#### Available records:
>>>

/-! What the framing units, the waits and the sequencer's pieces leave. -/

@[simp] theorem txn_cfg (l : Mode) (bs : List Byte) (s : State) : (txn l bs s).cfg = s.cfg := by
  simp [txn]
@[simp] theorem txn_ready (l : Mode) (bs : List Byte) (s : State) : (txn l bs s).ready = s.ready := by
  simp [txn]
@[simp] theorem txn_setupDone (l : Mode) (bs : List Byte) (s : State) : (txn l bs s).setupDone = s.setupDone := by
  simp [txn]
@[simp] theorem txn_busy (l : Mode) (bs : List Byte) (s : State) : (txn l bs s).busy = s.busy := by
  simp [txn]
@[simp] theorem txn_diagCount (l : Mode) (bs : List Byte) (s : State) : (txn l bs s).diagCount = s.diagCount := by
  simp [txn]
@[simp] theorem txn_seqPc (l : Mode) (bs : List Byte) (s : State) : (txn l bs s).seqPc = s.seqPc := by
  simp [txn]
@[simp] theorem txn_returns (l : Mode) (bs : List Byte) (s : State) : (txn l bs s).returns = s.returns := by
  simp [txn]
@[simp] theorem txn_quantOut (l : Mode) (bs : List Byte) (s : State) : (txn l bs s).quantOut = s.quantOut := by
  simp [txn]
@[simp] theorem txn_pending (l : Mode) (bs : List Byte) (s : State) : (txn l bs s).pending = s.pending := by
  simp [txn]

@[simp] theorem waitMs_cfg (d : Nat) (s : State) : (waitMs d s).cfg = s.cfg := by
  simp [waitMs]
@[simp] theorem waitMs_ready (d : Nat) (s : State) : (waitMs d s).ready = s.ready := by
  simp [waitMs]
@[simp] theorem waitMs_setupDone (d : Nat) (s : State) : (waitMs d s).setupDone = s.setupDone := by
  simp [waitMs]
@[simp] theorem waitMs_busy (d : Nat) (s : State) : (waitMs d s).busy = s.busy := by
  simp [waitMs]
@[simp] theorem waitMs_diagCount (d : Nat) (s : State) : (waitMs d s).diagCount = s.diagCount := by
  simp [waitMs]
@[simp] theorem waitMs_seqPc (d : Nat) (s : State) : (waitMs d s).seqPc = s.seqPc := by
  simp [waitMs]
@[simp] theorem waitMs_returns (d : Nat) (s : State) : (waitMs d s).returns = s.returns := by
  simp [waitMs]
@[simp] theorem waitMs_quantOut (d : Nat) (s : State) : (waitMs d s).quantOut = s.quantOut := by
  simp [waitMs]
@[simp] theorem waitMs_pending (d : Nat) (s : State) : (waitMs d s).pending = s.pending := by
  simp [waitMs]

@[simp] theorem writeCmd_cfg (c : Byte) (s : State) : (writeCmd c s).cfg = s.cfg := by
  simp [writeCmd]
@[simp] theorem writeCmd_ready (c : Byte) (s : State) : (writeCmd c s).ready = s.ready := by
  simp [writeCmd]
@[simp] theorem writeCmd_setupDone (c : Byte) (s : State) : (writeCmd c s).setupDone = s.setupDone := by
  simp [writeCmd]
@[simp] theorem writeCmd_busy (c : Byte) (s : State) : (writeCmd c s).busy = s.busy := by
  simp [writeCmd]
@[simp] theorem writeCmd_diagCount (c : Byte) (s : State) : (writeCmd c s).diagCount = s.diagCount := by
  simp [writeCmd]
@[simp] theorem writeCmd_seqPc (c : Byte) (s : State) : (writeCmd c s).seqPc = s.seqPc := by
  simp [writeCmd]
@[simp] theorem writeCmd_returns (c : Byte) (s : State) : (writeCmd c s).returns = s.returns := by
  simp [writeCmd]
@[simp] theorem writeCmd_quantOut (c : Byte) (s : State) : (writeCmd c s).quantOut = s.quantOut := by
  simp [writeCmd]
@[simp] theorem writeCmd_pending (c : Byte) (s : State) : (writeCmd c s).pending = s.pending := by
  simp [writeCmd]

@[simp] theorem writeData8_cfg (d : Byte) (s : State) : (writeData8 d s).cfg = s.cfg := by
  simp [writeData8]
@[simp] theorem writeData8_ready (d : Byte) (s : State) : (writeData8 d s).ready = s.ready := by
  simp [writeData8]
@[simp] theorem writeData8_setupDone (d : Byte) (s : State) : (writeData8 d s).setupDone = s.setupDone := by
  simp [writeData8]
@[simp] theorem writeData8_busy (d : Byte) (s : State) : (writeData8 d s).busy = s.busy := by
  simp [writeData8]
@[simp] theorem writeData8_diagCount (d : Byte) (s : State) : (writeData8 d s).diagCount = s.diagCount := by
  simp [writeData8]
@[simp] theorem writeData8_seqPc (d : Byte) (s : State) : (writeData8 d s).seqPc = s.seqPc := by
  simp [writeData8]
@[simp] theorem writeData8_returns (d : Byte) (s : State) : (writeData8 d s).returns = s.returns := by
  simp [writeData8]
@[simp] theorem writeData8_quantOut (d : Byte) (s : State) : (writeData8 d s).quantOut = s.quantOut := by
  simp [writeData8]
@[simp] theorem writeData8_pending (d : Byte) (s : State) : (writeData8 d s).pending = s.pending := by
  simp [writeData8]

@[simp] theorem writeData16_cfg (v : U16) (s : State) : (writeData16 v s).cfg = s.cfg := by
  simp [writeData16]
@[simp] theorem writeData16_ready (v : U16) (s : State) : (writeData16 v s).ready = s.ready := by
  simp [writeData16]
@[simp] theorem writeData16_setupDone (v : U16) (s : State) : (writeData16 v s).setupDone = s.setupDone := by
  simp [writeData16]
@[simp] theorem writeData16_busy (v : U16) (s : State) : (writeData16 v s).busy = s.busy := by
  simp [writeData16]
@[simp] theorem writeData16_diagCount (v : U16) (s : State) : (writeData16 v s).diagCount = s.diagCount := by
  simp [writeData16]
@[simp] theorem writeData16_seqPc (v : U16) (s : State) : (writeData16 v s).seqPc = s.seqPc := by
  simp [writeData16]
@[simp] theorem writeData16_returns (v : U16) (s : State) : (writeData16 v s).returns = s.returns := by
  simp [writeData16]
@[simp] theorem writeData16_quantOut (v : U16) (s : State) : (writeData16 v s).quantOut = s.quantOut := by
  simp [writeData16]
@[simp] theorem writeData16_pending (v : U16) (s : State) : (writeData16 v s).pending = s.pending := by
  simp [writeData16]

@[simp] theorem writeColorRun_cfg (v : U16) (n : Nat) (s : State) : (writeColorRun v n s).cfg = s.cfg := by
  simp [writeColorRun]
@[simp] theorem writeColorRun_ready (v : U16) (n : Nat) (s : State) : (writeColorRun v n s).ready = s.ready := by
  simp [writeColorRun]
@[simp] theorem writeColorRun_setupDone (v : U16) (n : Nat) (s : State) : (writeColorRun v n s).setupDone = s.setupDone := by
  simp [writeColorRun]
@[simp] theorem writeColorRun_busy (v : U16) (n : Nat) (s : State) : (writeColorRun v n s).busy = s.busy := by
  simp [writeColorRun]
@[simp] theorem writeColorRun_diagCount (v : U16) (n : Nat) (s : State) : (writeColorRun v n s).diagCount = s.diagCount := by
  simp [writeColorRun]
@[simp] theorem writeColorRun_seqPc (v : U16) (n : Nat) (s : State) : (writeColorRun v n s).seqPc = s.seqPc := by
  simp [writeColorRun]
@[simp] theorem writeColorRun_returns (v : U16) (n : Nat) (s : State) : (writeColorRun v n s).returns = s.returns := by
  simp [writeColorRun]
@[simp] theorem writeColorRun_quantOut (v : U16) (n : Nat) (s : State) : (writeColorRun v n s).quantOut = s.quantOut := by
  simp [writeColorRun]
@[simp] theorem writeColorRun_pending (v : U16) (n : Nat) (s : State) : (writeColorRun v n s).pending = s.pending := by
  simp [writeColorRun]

<<<
>>>

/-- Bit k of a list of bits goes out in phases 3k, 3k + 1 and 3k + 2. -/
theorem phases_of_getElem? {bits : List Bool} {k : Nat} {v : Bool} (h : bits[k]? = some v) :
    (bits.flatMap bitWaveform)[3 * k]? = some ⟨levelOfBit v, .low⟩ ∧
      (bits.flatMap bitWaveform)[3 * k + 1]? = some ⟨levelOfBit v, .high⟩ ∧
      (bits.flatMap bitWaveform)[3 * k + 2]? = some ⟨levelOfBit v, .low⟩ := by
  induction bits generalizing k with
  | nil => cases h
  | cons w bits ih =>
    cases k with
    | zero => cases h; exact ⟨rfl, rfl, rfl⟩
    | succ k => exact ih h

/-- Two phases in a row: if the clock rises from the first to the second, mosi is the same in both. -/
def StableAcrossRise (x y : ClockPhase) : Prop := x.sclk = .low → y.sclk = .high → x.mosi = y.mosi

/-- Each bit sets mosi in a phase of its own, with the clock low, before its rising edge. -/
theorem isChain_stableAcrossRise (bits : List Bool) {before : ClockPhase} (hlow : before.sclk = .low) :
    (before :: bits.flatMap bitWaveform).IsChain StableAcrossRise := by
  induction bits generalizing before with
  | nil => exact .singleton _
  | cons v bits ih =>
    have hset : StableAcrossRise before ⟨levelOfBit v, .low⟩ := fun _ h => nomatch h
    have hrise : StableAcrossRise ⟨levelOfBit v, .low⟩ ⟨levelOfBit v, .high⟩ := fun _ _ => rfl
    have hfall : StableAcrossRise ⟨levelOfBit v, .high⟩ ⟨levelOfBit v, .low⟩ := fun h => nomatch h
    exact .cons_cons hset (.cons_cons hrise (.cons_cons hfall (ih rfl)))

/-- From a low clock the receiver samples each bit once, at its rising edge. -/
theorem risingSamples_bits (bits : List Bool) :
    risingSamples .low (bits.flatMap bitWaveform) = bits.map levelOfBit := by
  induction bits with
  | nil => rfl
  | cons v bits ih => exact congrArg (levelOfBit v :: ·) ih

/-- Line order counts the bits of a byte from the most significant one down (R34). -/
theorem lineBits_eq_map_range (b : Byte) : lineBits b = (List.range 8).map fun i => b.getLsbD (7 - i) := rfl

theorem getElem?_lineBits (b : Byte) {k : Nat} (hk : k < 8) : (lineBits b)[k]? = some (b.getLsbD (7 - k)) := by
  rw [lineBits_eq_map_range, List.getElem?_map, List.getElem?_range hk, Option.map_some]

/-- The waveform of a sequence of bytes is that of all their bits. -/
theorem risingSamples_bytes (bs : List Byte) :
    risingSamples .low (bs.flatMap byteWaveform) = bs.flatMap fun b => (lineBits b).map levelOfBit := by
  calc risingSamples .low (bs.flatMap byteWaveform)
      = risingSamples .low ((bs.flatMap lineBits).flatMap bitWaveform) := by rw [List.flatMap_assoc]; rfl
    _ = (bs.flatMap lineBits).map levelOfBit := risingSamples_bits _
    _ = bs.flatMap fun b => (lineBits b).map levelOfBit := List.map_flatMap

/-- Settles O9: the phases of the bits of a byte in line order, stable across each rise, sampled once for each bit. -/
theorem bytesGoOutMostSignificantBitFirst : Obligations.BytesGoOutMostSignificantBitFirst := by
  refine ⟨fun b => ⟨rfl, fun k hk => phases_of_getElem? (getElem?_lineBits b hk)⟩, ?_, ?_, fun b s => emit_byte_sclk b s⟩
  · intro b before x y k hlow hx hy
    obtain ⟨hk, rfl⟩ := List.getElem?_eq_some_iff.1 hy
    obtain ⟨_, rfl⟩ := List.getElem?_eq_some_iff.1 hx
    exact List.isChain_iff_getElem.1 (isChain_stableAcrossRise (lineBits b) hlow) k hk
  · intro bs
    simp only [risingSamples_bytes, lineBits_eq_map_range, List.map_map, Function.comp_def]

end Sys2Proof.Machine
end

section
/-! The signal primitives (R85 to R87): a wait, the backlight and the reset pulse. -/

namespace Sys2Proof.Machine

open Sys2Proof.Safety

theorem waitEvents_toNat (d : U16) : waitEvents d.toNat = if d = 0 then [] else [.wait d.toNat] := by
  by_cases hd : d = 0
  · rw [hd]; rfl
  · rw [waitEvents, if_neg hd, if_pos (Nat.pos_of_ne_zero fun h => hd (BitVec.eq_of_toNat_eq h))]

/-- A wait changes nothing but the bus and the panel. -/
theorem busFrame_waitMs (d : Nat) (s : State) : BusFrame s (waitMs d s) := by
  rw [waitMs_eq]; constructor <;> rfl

<<<

#### Goal of the exercise:
Your answer should consist of the lines from the material that contain "seqPc".

#### Response to this exercise:
@[simp] theorem txn_seqPc (l : Mode) (bs : List Byte) (s : State) : (txn l bs s).seqPc = s.seqPc := by
@[simp] theorem waitMs_seqPc (d : Nat) (s : State) : (waitMs d s).seqPc = s.seqPc := by
@[simp] theorem writeCmd_seqPc (c : Byte) (s : State) : (writeCmd c s).seqPc = s.seqPc := by
@[simp] theorem writeData8_seqPc (d : Byte) (s : State) : (writeData8 d s).seqPc = s.seqPc := by
@[simp] theorem writeData16_seqPc (v : U16) (s : State) : (writeData16 v s).seqPc = s.seqPc := by
@[simp] theorem writeColorRun_seqPc (v : U16) (n : Nat) (s : State) : (writeColorRun v n s).seqPc = s.seqPc := by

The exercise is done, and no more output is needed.